-- ==== Sys2Proof/Tests/Slice0.lean ====
section
/-! SUPPORT. Tests of the model, and for each obligation with hypotheses a witness that meets them. Expected values come from
the "encoding" column of spec/opcode_table.json and the vectors of spec/95_test_vectors.md (S, V, P), never from the
model. -/

open Sys2Proof Sys2Proof.Machine Sys2Proof.Stmt

namespace Sys2Proof.Tests

/-- Reset with one call pending. -/
def pendingState (r : Request) : State := { State.reset with pending := [r] }

/-- What one step observes of one request made from reset. -/
def observedOf (r : Request) : List Observation :=
  match step (pendingState r) with
  | .next t => t.observed
  | .fault _ => []
  | .refused _ => []

/-- OutOfRange alone. -/
def oor : Observation := .errors ⟨true, false⟩

/-- InvalidOperation alone. -/
def inv : Observation := .errors ⟨false, true⟩

/-- Both errors. -/
def both : Observation := .errors ⟨true, true⟩

/-! ### Well-formedness: each check refuses an ill-formed term -/

theorem test_wf_wiper_channel :
    (Instr.resolveWiper 4).wellFormed = false ∧ (Instr.resolveWiper 3).wellFormed = true := by decide
theorem test_wf_control_register :
    (Instr.resolveControl (-1)).wellFormed = false ∧ (Instr.resolveControl 0).wellFormed = true := by decide
theorem test_wf_address_selector :
    (Instr.addrByte 4 .write).wellFormed = false ∧ (Instr.rdreq (-1)).wellFormed = false := by decide
theorem test_wf_frame_selector :
    (Instr.inc 4 0 none).wellFormed = false ∧ (Instr.incW0 4 none).wellFormed = false := by decide
theorem test_wf_frame_channel :
    (Instr.dec 0 4 none).wellFormed = false ∧ (Instr.rdw 0 (-1) none).wellFormed = false := by decide
theorem test_wf_frame_register :
    (Instr.wrr 0 4 (some 1)).wellFormed = false ∧ (Instr.rdr 0 4 none).wellFormed = false := by decide
theorem test_wf_data_missing :
    (Instr.wrw 0 0 none).wellFormed = false ∧ (Instr.wrrT01 0 none).wellFormed = false := by decide
theorem test_wf_data_forbidden :
    (Instr.inc 0 0 (some 0)).wellFormed = false ∧ (Instr.rdwW3 0 (some 0)).wellFormed = false := by decide
theorem test_wf_valid :
    (Instr.wrw 3 3 (some 0)).wellFormed = true ∧ (Instr.rdrT23 3 none).wellFormed = true := by decide

/-! ### Decoding: words written out from the "encoding" column, one for each row -/

theorem test_decode_resolveWiper : decodeTableWord 4 0b0111 = some (.resolveWiper 3) := by decide
theorem test_decode_resolveControl : decodeTableWord 4 0b1010 = some (.resolveControl 2) := by decide
theorem test_decode_addrByte : decodeTableWord 8 0b01011010 = some (.addrByte 1 .write) := by decide
theorem test_decode_cmdWr_wiper : decodeTableWord 8 0b00100000 = some (.cmdWr .wiper 0x2) := by decide
theorem test_decode_cmdWr_control : decodeTableWord 8 0b01000000 = some (.cmdWr .control 0x4) := by decide
theorem test_decode_cmdInc : decodeTableWord 8 0b10010100 = some (.cmdInc 0x9) := by decide
theorem test_decode_cmdDec : decodeTableWord 8 0b11101000 = some (.cmdDec 0xE) := by decide
theorem test_decode_cmdRd : decodeTableWord 8 0b10101100 = some (.cmdRd .control 0xA) := by decide
theorem test_decode_rdreq : decodeTableWord 8 0b01011101 = some (.rdreq 2) := by decide
theorem test_decode_incW0 : decodeTableWord 16 0b0101100000000100 = some (.incW0 0 none) := by decide
theorem test_decode_incW1 : decodeTableWord 16 0b0101101000010100 = some (.incW1 1 none) := by decide
theorem test_decode_incW2 : decodeTableWord 16 0b0101110001100100 = some (.incW2 2 none) := by decide
theorem test_decode_incW3 : decodeTableWord 16 0b0101111001110100 = some (.incW3 3 none) := by decide
theorem test_decode_decW0 : decodeTableWord 16 0b0101101000001000 = some (.decW0 1 none) := by decide
theorem test_decode_decW1 : decodeTableWord 16 0b0101110000011000 = some (.decW1 2 none) := by decide
theorem test_decode_decW2 : decodeTableWord 16 0b0101111001101000 = some (.decW2 3 none) := by decide
theorem test_decode_decW3 : decodeTableWord 16 0b0101101001111000 = some (.decW3 1 none) := by decide
theorem test_decode_rdwW0 : decodeTableWord 16 0b0101110000001100 = some (.rdwW0 2 none) := by decide
theorem test_decode_rdwW1 : decodeTableWord 16 0b0101111000011100 = some (.rdwW1 3 none) := by decide
theorem test_decode_rdwW2 : decodeTableWord 16 0b0101101001101100 = some (.rdwW2 1 none) := by decide
theorem test_decode_rdwW3 : decodeTableWord 16 0b0101110001111100 = some (.rdwW3 2 none) := by decide
theorem test_decode_wrwW0 : decodeTableWord 24 0b010111100000000010100101 = some (.wrwW0 3 (some 0xA5)) := by decide
theorem test_decode_wrwW1 : decodeTableWord 24 0b010110100001000010100101 = some (.wrwW1 1 (some 0xA5)) := by decide
theorem test_decode_wrwW2 : decodeTableWord 24 0b010111000110000010100101 = some (.wrwW2 2 (some 0xA5)) := by decide
theorem test_decode_wrwW3 : decodeTableWord 24 0b010111100111000010100101 = some (.wrwW3 3 (some 0xA5)) := by decide
theorem test_decode_wrrT01 : decodeTableWord 24 0b010111100100000010000001 = some (.wrrT01 3 (some 0x81)) := by decide
theorem test_decode_wrrT23 : decodeTableWord 24 0b010110101010000001111110 = some (.wrrT23 1 (some 0x7E)) := by decide
theorem test_decode_rdrT01 : decodeTableWord 16 0b0101110001001100 = some (.rdrT01 2 none) := by decide
theorem test_decode_rdrT23 : decodeTableWord 16 0b0101111010101100 = some (.rdrT23 3 none) := by decide

/-! ### Encoding: the rows whose words are also another row's (V66, V85, V93, V98, V125, V129, V22, V12, and the table of
95_test_vectors.md section 2.3 at 0x5) -/

theorem test_encode_inc : encode (.inc 2 2 none) = some (.bytes [0b01011100, 0b01100100]) := by decide
theorem test_encode_dec : encode (.dec 1 3 none) = some (.bytes [0b01011010, 0b01111000]) := by decide
theorem test_encode_wrw :
    encode (.wrw 2 2 (some 0xA5)) = some (.bytes [0b01011100, 0b01100000, 0b10100101]) := by decide
theorem test_encode_wrr :
    encode (.wrr 2 3 (some 0xA5)) = some (.bytes [0b01011100, 0b10100000, 0b10100101]) := by decide
theorem test_encode_rdw : encode (.rdw 3 2 none) = some (.bytes [0b01011110, 0b01101100]) := by decide
theorem test_encode_rdr : encode (.rdr 3 2 none) = some (.bytes [0b01011110, 0b10101100]) := by decide
theorem test_encode_addrByte_read : encode (.addrByte 1 .read) = some (.bytes [0b01011011]) := by decide
theorem test_encode_resolveControl : encode (.resolveControl 1) = some (.nibble 0b0100) := by decide
theorem test_encode_cmdDec_at_five : encode (.cmdDec 0x5) = some (.bytes [0b01011000]) := by decide
theorem test_encode_cmdRd_at_five : encode (.cmdRd .wiper 0x5) = some (.bytes [0b01011100]) := by decide
theorem test_encode_invalid : encode (.inc 4 0 none) = none := by decide

/-! ### Bits that no instruction emits (R73, V169 to V173, V180 to V182, V186 to V188) -/

theorem test_reject_empty : decode (.bytes []) = .error .empty := by decide
theorem test_reject_not_address : decode (.bytes [0x57, 0x04]) = .error .notAnAddressByte := by decide
theorem test_reject_single : decode (.bytes [0x57]) = .error .notAByteOfTheBlock := by decide
theorem test_reject_after_read_request : decode (.bytes [0x5D, 0x1C]) = .error .byteAfterReadRequest := by decide
theorem test_reject_low_bits : decode (.bytes [0x58, 0x72]) = .error .commandLowBitsSet := by decide
theorem test_reject_missing_data : decode (.bytes [0x58, 0x70]) = .error .missingData := by decide
theorem test_reject_printed_S6 : decode (.bytes [0x58, 0x74, 0x7F]) = .error .trailingByte := by decide
theorem test_reject_fourth_byte : decode (.bytes [0x58, 0x70, 0x7F, 0x00]) = .error .trailingByte := by decide
theorem test_reject_address : decode (.bytes [0x58, 0x34]) = .error .addressNotReached := by decide
theorem test_reject_tcon_increment : decode (.bytes [0x58, 0x44]) = .error .tconNotCounted := by decide
theorem test_reject_nibble : decode (.nibble 0x5) = .error .nibbleNotResolved := by decide
/-- V164, V176, V183. -/
theorem test_helpers_accept :
    decodeAddressByte 0x5B = some (1, .read) ∧ decodeCommandByte 0x74 = some (0x7, 0b01) ∧
      decodeFrame [0x58, 0x70, 0x7F] = some ⟨0, .write, some (0x7, 0b00), some 0x7F⟩ := by decide
/-- V170, V180, V187. -/
theorem test_helpers_refuse :
    decodeAddressByte 0x60 = none ∧ decodeCommandByte 0x71 = none ∧ decodeFrame [0x58, 0x74, 0x7F] = none := by decide
/-- R41: the bus address is bits 7 to 1 of the address byte: 0x5A / 2. -/
theorem test_bus_address : busAddress 0x5A = 0x2D ∧ busAddress 0x5B = 0x2D := by decide

/-! ### Calls (S4 to S6, V vectors) -/

/-- V3. -/
theorem test_resolveWiper : observedOf (.call (.resolveWiper 2)) = [.address 0x6] := by decide
/-- V5. -/
theorem test_resolveWiper_no_wrap : observedOf (.call (.resolveWiper 4)) = [oor] := by decide
/-- V12. -/
theorem test_resolveControl : observedOf (.call (.resolveControl 1)) = [.address 0x4] := by decide
/-- V18. -/
theorem test_resolveControl_negative : observedOf (.call (.resolveControl (-1))) = [oor] := by decide
/-- S4. -/
theorem test_addrByte_read : observedOf (.call (.addrByte 2 .read)) = [.byte 0x5D] := by decide
/-- V27: neither 0x58 nor 0x60. -/
theorem test_addrByte_bad : observedOf (.call (.addrByte 4 .write)) = [oor] := by decide
/-- S5. -/
theorem test_cmdInc : observedOf (.call (.cmdInc 0x1)) = [.byte 0x14] := by decide
/-- 95_test_vectors.md section 2.3: encoded, although no frame has it. -/
theorem test_cmdDec : observedOf (.call (.cmdDec 0xA)) = [.byte 0xA8] := by decide
/-- Section 2.3. -/
theorem test_cmdWr : observedOf (.call (.cmdWr .control 0xA)) = [.byte 0xA0] := by decide
/-- Section 2.3, the largest result. -/
theorem test_cmdRd : observedOf (.call (.cmdRd .wiper 0xF)) = [.byte 0xFC] := by decide
/-- Section 2.2. -/
theorem test_rdreq : observedOf (.call (.rdreq 3)) = [.frame (.addressOnly 0x5F)] := by decide
/-- V38. -/
theorem test_inc : observedOf (.call (.inc 0 3 none)) = [.frame (.command 0x58 0x74)] := by decide
/-- V149. -/
theorem test_inc_data : observedOf (.call (.inc 0 0 (some 0))) = [inv] := by decide
/-- V113. -/
theorem test_dec : observedOf (.call (.dec 3 2 none)) = [.frame (.command 0x5E 0x68)] := by decide
/-- V142. -/
theorem test_dec_bad_index : observedOf (.call (.dec 0 255 none)) = [oor] := by decide
/-- S6 as corrected by 90_conflicts.md C1. -/
theorem test_wrw : observedOf (.call (.wrw 0 3 (some 0x7F))) = [.frame (.commandData 0x58 0x70 0x7F)] := by decide
/-- V154. -/
theorem test_wrw_both_errors : observedOf (.call (.wrw 0 7 none)) = [both] := by decide
/-- V139. -/
theorem test_wrr : observedOf (.call (.wrr 3 3 (some 0x5A))) = [.frame (.commandData 0x5E 0xA0 0x5A)] := by decide
/-- V155. -/
theorem test_wrr_both_errors : observedOf (.call (.wrr 9 9 none)) = [both] := by decide
/-- V100. -/
theorem test_rdw : observedOf (.call (.rdw 2 1 none)) = [.frame (.command 0x5C 0x1C)] := by decide
/-- V153. -/
theorem test_rdw_both_errors : observedOf (.call (.rdw 5 1 (some 0))) = [both] := by decide
/-- V80. -/
theorem test_rdr : observedOf (.call (.rdr 1 1 none)) = [.frame (.command 0x5A 0x4C)] := by decide
/-- V152. -/
theorem test_rdr_data : observedOf (.call (.rdr 0 3 (some 0))) = [inv] := by decide
/-- V36, V64, V45, V54: concrete rows. -/
theorem test_concrete_wipers :
    observedOf (.call (.incW1 0 none)) = [.frame (.command 0x58 0x14)] ∧
      observedOf (.call (.decW1 1 none)) = [.frame (.command 0x5A 0x18)] ∧
      observedOf (.call (.wrwW2 0 (some 0xA5))) = [.frame (.commandData 0x58 0x60 0xA5)] ∧
      observedOf (.call (.rdwW3 0 none)) = [.frame (.command 0x58 0x7C)] := by decide
/-- V96, V129, V155: the TCON rows. -/
theorem test_concrete_tcon :
    observedOf (.call (.wrrT01 2 (some 0xA5))) = [.frame (.commandData 0x5C 0x40 0xA5)] ∧
      observedOf (.call (.rdrT23 3 none)) = [.frame (.command 0x5E 0xAC)] ∧
      observedOf (.call (.wrrT23 9 none)) = [both] := by decide
/-- V158, V159, V160: reserved operation codes at the frame ports; section 2.3: at the command ports. -/
theorem test_reserved_codes :
    observedOf (.bf ⟨0, 6, 0, none⟩) = [inv] ∧ observedOf (.bf ⟨0, 7, 9, some 1⟩) = [inv] ∧
      observedOf (.bf ⟨4, 6, 0, none⟩) = [both] ∧ observedOf (.ec ⟨7, 0x3⟩) = [inv] := by decide
/-- V153 to V156: the single-error projection. -/
theorem test_single_error :
    frameErrorCause 5 (some .readWiper) 1 (some 0) = some .selectorOutOfRange ∧
      frameErrorCause 0 (some .writeWiper) 7 none = some .indexOutOfRange ∧
      frameErrorCause 0 none 9 (some 1) = some .invalidOperation ∧
      frameErrorCause 0 (some .readWiper) 0 none = none := by decide
/-- Section 2.5, the port-level table, its lines 1, 2 and 4 (padding bytes left out). -/
theorem test_ports :
    (RawFrameIn.pins ⟨0x00#8, 2, 0x03#8, 1, 0x7F⟩).out.frameBytes = [0x58, 0x70, 0x7F] ∧
      (RawFrameIn.pins ⟨0x02#8, 4, 0x01#8, 0, 0xEE⟩).out.frameBytes = [0x5C, 0x1C] ∧
      (RawFrameIn.pins ⟨0x00#8, 2, 0x07#8, 0, 0x00⟩).out.errOutOfRange = 1 ∧
      (RawFrameIn.pins ⟨0x00#8, 2, 0x07#8, 0, 0x00⟩).out.errInvalidOperation = 1 := by decide
/-- Section 2.1, the port-level rendering; V19 and V24 at the address ports; section 2.3 at the command ports. -/
theorem test_leaf_ports :
    (RawWiperIn.pins ⟨0x03#8⟩).out = ⟨0x7, 0⟩ ∧ (RawWiperIn.pins ⟨0x04#8⟩).out.errOutOfRange = 1 ∧
      (RawControlIn.pins ⟨0x02#8⟩).out = ⟨0xA, 0⟩ ∧ (RawControlIn.pins ⟨0xFF#8⟩).out.errOutOfRange = 1 ∧
      (RawAddressIn.pins ⟨0x00#8, 0⟩).out = ⟨0x58, 0⟩ ∧ (RawAddressIn.pins ⟨0x02#8, 1⟩).out = ⟨0x5D, 0⟩ ∧
      CommandPins.out ⟨1, 0xA⟩ = ⟨0xA8, 0⟩ ∧ (CommandPins.out ⟨6, 0xA⟩).errInvalidOperation = 1 := by decide
/-- P1, its steps 2 to 4: the read transaction; the run of bytes of P1 cut back into its frames. -/
theorem test_transaction :
    readWiperTxn 0 3 = .ok [.frame (.command 0x58 0x7C), .restart, .frame (.addressOnly 0x59)] ∧
      splitStream [0x58, 0x70, 0x7F, 0x58, 0x7C, 0x59] =
        some [.commandData 0x58 0x70 0x7F, .command 0x58 0x7C, .addressOnly 0x59] := by decide
/-- P4, its step 4: a call that fails adds its errors and nothing else; R181: the other outputs stay unknown. -/
theorem test_failed_call_leaves_no_byte :
    observedOf (.call (.inc 6 1 (some 1))) = [both] ∧ framesOf (observedOf (.call (.inc 6 1 (some 1)))) = [] := by
  decide
/-- A word the block does not emit is refused by the name of the reason. -/
theorem test_step_refuses_foreign_bits :
    step (State.reset.withFetchWord 16 0x5834) = .refused (.undecodable .addressNotReached) := rfl
/-- A word placed by `withFetchWord` runs as the first instruction after reset. -/
theorem test_withFetchWord_runs :
    step (State.reset.withFetchWord 16 0x5A64) = exec (.incW2 1 none) State.reset := rfl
........
◆ Exercise ◆
Copy the lines above exactly, beginning at the line that has "(RawFrameIn.pins ⟨0x00#8, 2, 0x03#8, 1, 0x7F⟩).out.frameBytes" and stopping after the line that has "after reset. -/", and omit the rest.

◆ Solution to this problem ◆
    (RawFrameIn.pins ⟨0x00#8, 2, 0x03#8, 1, 0x7F⟩).out.frameBytes = [0x58, 0x70, 0x7F] ∧
      (RawFrameIn.pins ⟨0x02#8, 4, 0x01#8, 0, 0xEE⟩).out.frameBytes = [0x5C, 0x1C] ∧
      (RawFrameIn.pins ⟨0x00#8, 2, 0x07#8, 0, 0x00⟩).out.errOutOfRange = 1 ∧
      (RawFrameIn.pins ⟨0x00#8, 2, 0x07#8, 0, 0x00⟩).out.errInvalidOperation = 1 := by decide
/-- Section 2.1, the port-level rendering; V19 and V24 at the address ports; section 2.3 at the command ports. -/
theorem test_leaf_ports :
    (RawWiperIn.pins ⟨0x03#8⟩).out = ⟨0x7, 0⟩ ∧ (RawWiperIn.pins ⟨0x04#8⟩).out.errOutOfRange = 1 ∧
      (RawControlIn.pins ⟨0x02#8⟩).out = ⟨0xA, 0⟩ ∧ (RawControlIn.pins ⟨0xFF#8⟩).out.errOutOfRange = 1 ∧
      (RawAddressIn.pins ⟨0x00#8, 0⟩).out = ⟨0x58, 0⟩ ∧ (RawAddressIn.pins ⟨0x02#8, 1⟩).out = ⟨0x5D, 0⟩ ∧
      CommandPins.out ⟨1, 0xA⟩ = ⟨0xA8, 0⟩ ∧ (CommandPins.out ⟨6, 0xA⟩).errInvalidOperation = 1 := by decide
/-- P1, its steps 2 to 4: the read transaction; the run of bytes of P1 cut back into its frames. -/
theorem test_transaction :
    readWiperTxn 0 3 = .ok [.frame (.command 0x58 0x7C), .restart, .frame (.addressOnly 0x59)] ∧
      splitStream [0x58, 0x70, 0x7F, 0x58, 0x7C, 0x59] =
        some [.commandData 0x58 0x70 0x7F, .command 0x58 0x7C, .addressOnly 0x59] := by decide
/-- P4, its step 4: a call that fails adds its errors and nothing else; R181: the other outputs stay unknown. -/
theorem test_failed_call_leaves_no_byte :
    observedOf (.call (.inc 6 1 (some 1))) = [both] ∧ framesOf (observedOf (.call (.inc 6 1 (some 1)))) = [] := by
  decide
/-- A word the block does not emit is refused by the name of the reason. -/
theorem test_step_refuses_foreign_bits :
    step (State.reset.withFetchWord 16 0x5834) = .refused (.undecodable .addressNotReached) := rfl
/-- A word placed by `withFetchWord` runs as the first instruction after reset. -/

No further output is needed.